A blazing hot, humid Friday afternoon in August didn’t seem like the ideal time for an open house at a medical office.
But Dr. Gajendra Singh, a surgeon and an enterprising small businessman, is fairly well accustomed to doing things the hard way.
The occasion, on its surface, was to celebrate the second anniversary of his twin practices — Forsyth Imaging and Forsyth Surgical — in the Maplewood Medical Park.
The larger issue was the chance to spread the word, again, about a radical concept Singh keeps pushing: providing quality medical care at flat, transparent prices.
He’s committed to it to the point that he’s suing the state over arcane rules that basically allow it to control the marketplace through a monopoly rather than patients/consumers and old-fashioned competition.
“The funny part is I have tried to talk to insurance companies,” he said. “Pay me $5,000 for the same thing you’re willing to pay $20,000 to the hospital. You save $15,000. They turn me down.
“I don’t know why.”
In the two years since he first opened his doors, Singh has made enough noise to attract the attention of a couple of national publications.
The Washington Post, through syndicated, conservative columnist George Will, featured Singh earlier this year. And Vox, a digital publication known for explanatory journalism and opinion, put together a story in July 2018.
“This surgeon wants to offer cheap MRIs. A state law is getting in his way,” reads the headline on that story.
No doubt the story is flattering, and it’ll be a long, expensive legal fight. I can’t think of one that’s not; lawyers don’t come cheap. In this case, Singh is being helped by the Institute for Justice, a libertarian public-interest law firm based in northern Virginia.

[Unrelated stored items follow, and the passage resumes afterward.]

/-- The flow view of R437: counter `n` of the selected flow. -/
def flowView (s : State) (p n : Nat) : Word :=
  let l := linkAt s p
  let sel := l.flowSel.toNat
  if !isEth s p then 0
  else if sel < 64 then BitVec.ofNat 64 (smGet 0 (smGet Flow.init l.flows sel).ctr n)
  else if sel = 64 ∧ 6 ≤ n then BitVec.ofNat 64 (smGet 0 l.strayCtr n)
  else 0

/-- KX_FLOW_STATUS[f]. -/
def rFlowStatus (s : State) (p f : Nat) : Word :=
  if !isEth s p then 0
  else
    let fl := flowAt s p f
    let held := (fl.heldUnits.filter (fun h => h.seq != fl.rxAck)).length
    putField 62 2 fl.state ||| putField 54 8 fl.units.length ||| putField 45 9 held |||
      (if fl.state = 0 then 0 else putField 0 32 fl.rxAck.toNat)

/-- Offsets of a link window that hold per-VC counters. -/
def vcCounterOff (o : Nat) : Bool :=
  decide (0x40 ≤ o) && decide (o < 0x40 + 0x18 * 5)

/-- A port window (Table: Port window). -/
def readPort (s : State) (p o : Nat) : Option Word :=
  let cell := some (BitVec.ofNat 64 (smGet 0 s.ctr (linkBase p + o)))
  if o = 0 then some (rPortStatus s p)
  else if o = 8 then some 0
  else if o = 0x10 then some (putField 0 7 (linkAt s p).flowSel.toNat)
  else if o = 0x18 then some (rDepths (linkAt s p))
  else if vcCounterOff o then cell
  else if 0xC0 ≤ o ∧ o ≤ 0x110 then cell
  else if 0x120 ≤ o ∧ o ≤ 0x148 then cell
  else if o = 0x150 then some (leastDelay s p)
  else if 0x180 ≤ o ∧ o ≤ 0x1D0 then some (flowView s p ((o - 0x180) / 8))
  else if 0x200 ≤ o ∧ o < 0x400 then some (rFlowStatus s p ((o - 0x200) / 8))
  else none

/-- A module window. -/
def readModule (s : State) (u o : Nat) : Option Word :=
  let cell := some (BitVec.ofNat 64 (smGet 0 s.ctr (linkBase (18 + u) + o)))
  if o = 0 then some (rModuleStatus s u)
  else if o = 0x18 then some (rDepths (linkAt s (18 + u)))
  else if vcCounterOff o then cell
  else if 0xC0 ≤ o ∧ o ≤ 0xD8 then cell
  else if 0x120 ≤ o ∧ o ≤ 0x148 then cell
  else if o = 0x150 then some (leastDelay s (18 + u))
  else none

/-- KX_KMEM_STATUS. -/
def rKmemStatus (s : State) : Word :=
  putField 56 8 s.kiln.bankWorking.toNat ||| putField 48 8 s.kiln.bankWarn.toNat |||
    putField 36 12 (if s.image.isSome then freeClaimable s else 0) |||
    putField 24 12 ((s.kiln.waiting.head?.map Prod.fst).getD 0) ||| bitAt 23 (!s.kiln.waiting.isEmpty) ||| bitAt 22 s.step.short |||
    bitAt 21 (hallMode s) ||| putField 12 9 (min s.kiln.bufRetired.length 511)

/-- The kiln region at 0x30000-0x3FFFF. -/
def readKiln (s : State) (a : Nat) : Option Word :=
  let cell := some (BitVec.ofNat 64 (smGet 0 s.ctr a))
  if a = 0x30000 then some (putField 56 8 s.kiln.unitWorking.toNat ||| putField 48 8 s.kiln.unitWarn.toNat |||
    putField 40 8 s.kiln.unitPredicted.toNat)
  else if 0x30100 ≤ a ∧ a < 0x30300 then (if a % 0x40 < 0x18 then cell else none)
  else if 0x30400 ≤ a ∧ a < 0x30600 then (if a % 0x40 < 0x20 then cell else none)
  else if a = 0x30800 then some (rKmemStatus s)
  else if 0x30810 ≤ a ∧ a ≤ 0x30820 then cell
  else if 0x38000 ≤ a ∧ a < 0x38C40 then cell
  else none

/-- The injector registers at 0x50000. -/
def readInject (s : State) (j o : Nat) : Option Word :=
  let u := smGet Injector.init s.inject.units j
  if o = 0 then some u.ctrl
  else if o = 8 then some u.matchReg
  else if o = 0x10 then some u.param
  else if o = 0x18 then some u.seed
  else if o = 0x20 then some (bitAt 63 u.armed ||| putField 16 32 u.matched.toNat ||| putField 0 16 u.injected.toNat)
  else none

/-! ### Log, tally, tables -/

/-- A slot of the ash log. -/
def logSlot (s : State) (i : Nat) : LogEntry := smGet { e0 := 0, e1 := 0, e2 := 0, e3 := 0 } s.log.entries i

/-- Word `w` of log entry `i`. -/
def readLog (s : State) (i w : Nat) : Word :=
  let e := logSlot s i
  if logTested s then Config.freeCell s.free (1000 + 4 * i + w)
  else if w = 0 then e.e0 else if w = 1 then e.e1 else if w = 2 then e.e2 else e.e3

/-- HIGH_CONTIG of R407: how many cords from the first are landed without a gap, less 1. -/
def contig (landed : List Nat) (c : Nat) : Nat → Nat
  | 0 => 0
  | n + 1 => if landed.contains c then 1 + contig landed (c + 1) n else 0

/-- The words T0-T3 of a tally record (R439); a slot that was not loaded is UNUSED with zeros. -/
def tallyWords (l : List Tally) (e : Nat) : Word × Word × Word × Word :=
  match l.find? (fun t => t.slot == e) with
  | none => (0, 0, 0, 0)
  | some t =>
    let run := contig t.landed t.first t.landed.length
    (putField 16 48 t.step.toNat ||| putField 0 16 t.attempt.toNat,
     putField 52 12 t.plan ||| putField 48 4 t.status.toNat ||| bitAt 47 (decide (0 < run)) ||| putField 30 17 t.expected |||
       putField 13 17 t.landed.length,
     putField 48 16 t.first ||| putField 32 16 (if run = 0 then 0xFFFF else t.first + run - 1) ||| putField 0 32 t.dups.toNat,
     t.lastTick)

/-- The tally words of a record: tile, attempt slot, landing entry. -/
def tallyOf (s : State) (t a e : Nat) : Word × Word × Word × Word :=
  tallyWords (if a = 0 then (leafAt s t).tally else (leafAt s t).tallyPrev) e

/-- The number of a tally record, as the shadow keeps it. -/
def tallyKey (t a e : Nat) : Nat := (t * 2 + a) * 64 + e + 1

/-- A segment's shadow; key 0 for none latched. -/
def shadowOf (s : State) (g : Nat) : Shadow := smGet { key := 0, t1 := 0, t2 := 0, t3 := 0 } s.shadows g

/-- A word of a tally record as the port reads it: T1-T3 of the latched record come from the shadow (R440). -/
def readTally (s : State) (t a e w : Nat) : Word :=
  let v := tallyOf s t a e
  let sh := shadowOf s (segOf t)
  let held := sh.key == tallyKey t a e
  if w = 0 then v.1
  else if w = 1 then (if held then sh.t1 else v.2.1)
  else if w = 2 then (if held then sh.t2 else v.2.2.1)
  else (if held then sh.t3 else v.2.2.2)

/-- The digest table (R441). -/
def readDigest (s : State) (a i : Nat) : Word :=
  let p := smGet (0, 0) (if a = 0 then s.step.digestCur else s.step.digestPrev) i
  putField 32 32 p.1.toNat ||| putField 0 32 p.2.toNat

/-- KX_GROUP_STATUS[g]. -/
def rGroupStatus (s : State) (g : Nat) : Word :=
  match groupNow s g with
  | none => putField 24 16 0xFFFF ||| putField 0 24 0xFFFFFF
  | some gd =>
    let m := (myDie s).bind (fun d => memberIdx gd d)
    bitAt 63 true ||| putField 60 3 gd.topLevel ||| bitAt 56 m.isSome ||| putField 40 16 (gd.members.length - 1) |||
      putField 24 16 (m.getD 0xFFFF) ||| putField 0 24 (rootInst s g)

/-- KX_GROUP_DOMAIN[g]. -/
def rGroupDomain (s : State) (g : Nat) : Word :=
  let p := smGet (0, 0) s.tables.domains g
  putField 48 16 p.1.toNat ||| putField 0 48 p.2.toNat

/-- The tally region at 0x200000. -/
def readTallyRegion (s : State) (a : Nat) : Option Word :=
  if a < 0x440000 then
    let o := a - 0x200000
    some (if s.params.hearthOnly then 0 else readTally s (o / 4096) (o / 2048 % 2) (o / 32 % 64) (o / 8 % 4))
  else if a < 0x450000 then
    some (readDigest s ((a - 0x440000) / 0x8000) ((a - 0x440000) % 0x8000 / 8))
  else if 0x460000 ≤ a ∧ a < 0x460400 then
    (if a % 0x40 < 0x38 then some (if s.params.hearthOnly then 0 else BitVec.ofNat 64 (smGet 0 s.ctr a)) else none)
  else none

/-- The group and member tables at 0x1000000. -/
def readTables (s : State) (a : Nat) : Option Word :=
  if a < 0x1080000 then some (memberWord s ((a - 0x1000000) / 8))
  else if a < 0x1080800 then some (putField 48 16 (epochOf s ((a - 0x1080000) / 8)))
  else if a < 0x1081000 then some (rGroupStatus s ((a - 0x1080800) / 8))
  else if a < 0x1081800 then some (rGroupDomain s ((a - 0x1081000) / 8))
  else none

/-- Offsets of the snapshot records (Table: Snapshot records). -/
def snapAddr (a : Nat) : Bool :=
  (decide (0x40100 ≤ a) && decide (a < 0x40FC0)) || (decide (0x41000 ≤ a) && decide (a < 0x4A000))

/-! ### Counters and their mirrors (R435, R436) -/

/-- The offset of a counter, or of a time-exchange word, whose copy the mirror holds. -/
def mirrored (a : Nat) : Bool :=
  (decide (0x400 ≤ a) && decide (a < 0x438)) ||
  (decide (0x10000 ≤ a) && decide (a < 0x14800) && (let o := a % 0x400
    vcCounterOff o || (decide (0xC0 ≤ o) && decide (o ≤ 0x110)) || (decide (0x120 ≤ o) && decide (o ≤ 0x150)) ||
      (decide (0x180 ≤ o) && decide (o ≤ 0x1D0)))) ||
  (decide (0x20000 ≤ a) && decide (a < 0x21800) && (let o := a % 0x400
    vcCounterOff o || (decide (0xC0 ≤ o) && decide (o ≤ 0xD8)) || (decide (0x120 ≤ o) && decide (o ≤ 0x150)))) ||
  (decide (0x30100 ≤ a) && decide (a < 0x30300) && decide (a % 0x40 < 0x18)) ||
  (decide (0x30400 ≤ a) && decide (a < 0x30600) && decide (a % 0x40 < 0x20)) ||
  (decide (0x30810 ≤ a) && decide (a ≤ 0x30820)) ||
  (decide (0x38000 ≤ a) && decide (a < 0x38C40)) ||
  (decide (0x460000 ≤ a) && decide (a < 0x460400) && decide (a % 0x40 < 0x38))

/-- The counter offset that an address of the capture mirror copies. -/
def mirrorOf (a : Nat) : Option Nat :=
  let o := a - 0x800000
  if 0x60000 ≤ o ∧ o < 0x60400 then (if mirrored (o + 0x400000) then some (o + 0x400000) else none)
  else if mirrored o then some o else none

/-- A word of the capture mirror. The flow view's mirror shows the selected flow's copies (R437), which the capture keeps by flow. -/
def readMirror (s : State) (a : Nat) : Option Word :=
  match mirrorOf a with
  | none => none
  | some o =>
    if 0x10000 ≤ o ∧ o < 0x14800 ∧ 0x180 ≤ o % 0x400 then
      let p := (o - 0x10000) / 0x400
      let sel := (linkAt s p).flowSel.toNat
      some (if 64 < sel then 0 else smGet 0 s.freeze.captured (0x2000000 + ((p * 65 + sel) * 16 + (o % 0x400 - 0x180) / 8)))
    else some (smGet 0 s.freeze.captured a)

/-! ### The window (R428) -/

/-- The domain whose state governs an address outside D0, D62 and D63 (R339, Table: Window regions). -/
def regDomain (a : Nat) : Option Nat :=
  let dom (b : Nat) : Option Nat :=
    if 0x10000 ≤ b ∧ b < 0x14800 then some (33 + (b - 0x10000) / 0x400)
    else if 0x20000 ≤ b ∧ b < 0x21800 then some (51 + (b - 0x20000) / 0x400)
    else if 0x30100 ≤ b ∧ b < 0x30300 then some (17 + (b - 0x30100) / 0x40)
    else if 0x30400 ≤ b ∧ b < 0x30600 then some (25 + (b - 0x30400) / 0x40)
    else if 0x38000 ≤ b ∧ b < 0x38C40 then
      let u := unitAt ((b - 0x38000) / 0x40)
      if u ≤ 0x11 then some (33 + u) else if 0x20 ≤ u ∧ u ≤ 0x25 then some (51 + (u - 0x20))
      else if 0x30 ≤ u ∧ u ≤ 0x37 then some (17 + (u - 0x30)) else if 0x40 ≤ u ∧ u ≤ 0x4F then some (1 + (u - 0x40)) else some 58
    else if 0x460000 ≤ b ∧ b < 0x460400 then some (1 + (b - 0x460000) / 0x40)
    else none
  if 0x800000 ≤ a ∧ a < 0x900000 then (mirrorOf a).bind dom
  else if 0x40100 ≤ a ∧ a < 0x40500 then some (1 + (a - 0x40100) / 64)
  else if 0x40500 ≤ a ∧ a < 0x40700 then some (17 + (a - 0x40500) / 64)
  else if 0x40700 ≤ a ∧ a < 0x40900 then some (25 + (a - 0x40700) / 64)
  else if 0x40900 ≤ a ∧ a < 0x40D80 then some (33 + (a - 0x40900) / 64)
  else if 0x40D80 ≤ a ∧ a < 0x40F00 then some (51 + (a - 0x40D80) / 64)
  else if 0x40F00 ≤ a ∧ a < 0x40FC0 then some (57 + (a - 0x40F00) / 64)
  else if 0x41000 ≤ a ∧ a < 0x4A000 then some (1 + (a - 0x41000) / 64 / 36)
  else if 0x50000 ≤ a ∧ a < 0x50600 then some (let j := (a - 0x50000) / 0x40; if j < 18 then 33 + j else 51 + (j - 18))
  else if 0x200000 ≤ a ∧ a < 0x440000 then some (1 + (a - 0x200000) / 4096 / 36)
  else if 0x440000 ≤ a ∧ a < 0x450000 then some 57
  else if 0x1000000 ≤ a ∧ a < 0x1081800 then some 63
  else dom a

“I’m just hoping we win,” said Singh who amazingly hadn’t broken a sweat despite the 90-plus temperature.
The issue — fair economic competition — is simple. Explaining it isn’t. But we’ll try.
The state has had a certificate of need law for more than 40 years. It requires medical professionals who want to provide such things as MRIs to demonstrate annually the need in a particular area. The theory being that doing so might more fairly spread out availability and prevent overlap.
In practice, Singh says, the state winds up restricting who can purchase medical equipment and protecting hospitals by setting up monopolies that essentially eliminate competition.
“The effect of the MRI-CON requirement is to prevent (Singh) from acquiring a fixed MRI scanner to provide safe, quality, affordable MRI scans to patients who need them, solely because incumbent providers got there first,” his lawsuit reads in part. “Therefore, the MRI-CON requirement, both on its face and as applied, grants certain health-care providers a monopoly in violation ... of the North Carolina constitution.”
Since he’s not allowed to purchase an MRI machine himself, Singh rents one a day or two per week. It’s an expensive proposition. “For what I pay in a year to lease it, I could buy one outright,” he said.
For the time being, he’s waiting on the courts. Until then, Singh will stick close to his business model with general and laparoscopic surgery and providing imaging scans as CTs, ultrasounds and X-rays.
He pulls up on his iPhone video from his YouTube channel — yes, you read that correctly — that shows footage of his staff attempting to get answers about prices from hospitals and billing offices.
He charges $400-$600 for a CT, $199 for an ultrasound. Elsewhere, who knows? Ever read a medical billing statement?
“Our prices are all right there where people can see,” Singh said. “No hidden fees. No facility charges. No second charges.”
The side effect of practicing medicine (and doing business) that way is that Singh winds up seeing mostly patients with no insurance or those with large deductibles. People from neighboring states, he said, have started turning up.
Cost-conscious locals have caught on, too. Pete Jennings, a retiree, reported paying Singh $398 for a renal and scrotal scan last month following a bout with kidney stones.
“In 2018 the same thing cost $1,370 at a hospital,” he said. “Medicare paid it. But the cost difference was amazing.”
Singh says that paying $6,000 for a hernia surgery, even if it’s mostly covered by insurance, doesn’t make sense since he can do the same procedure all-in for a flat $1,700.
“For me, $4,000 is a lot of money,” he said.
Indeed. But a lot about U.S. health care and the byzantine world of insurance doesn’t make sense. Anybody who’s ever paid a deductible knows that.
“It just makes me sometimes mad and sometimes happy,” Singh said. “Mad that people have to drive far for medical care they can afford. And happy because I’m able to help people.”
What a crazy way to practice medicine.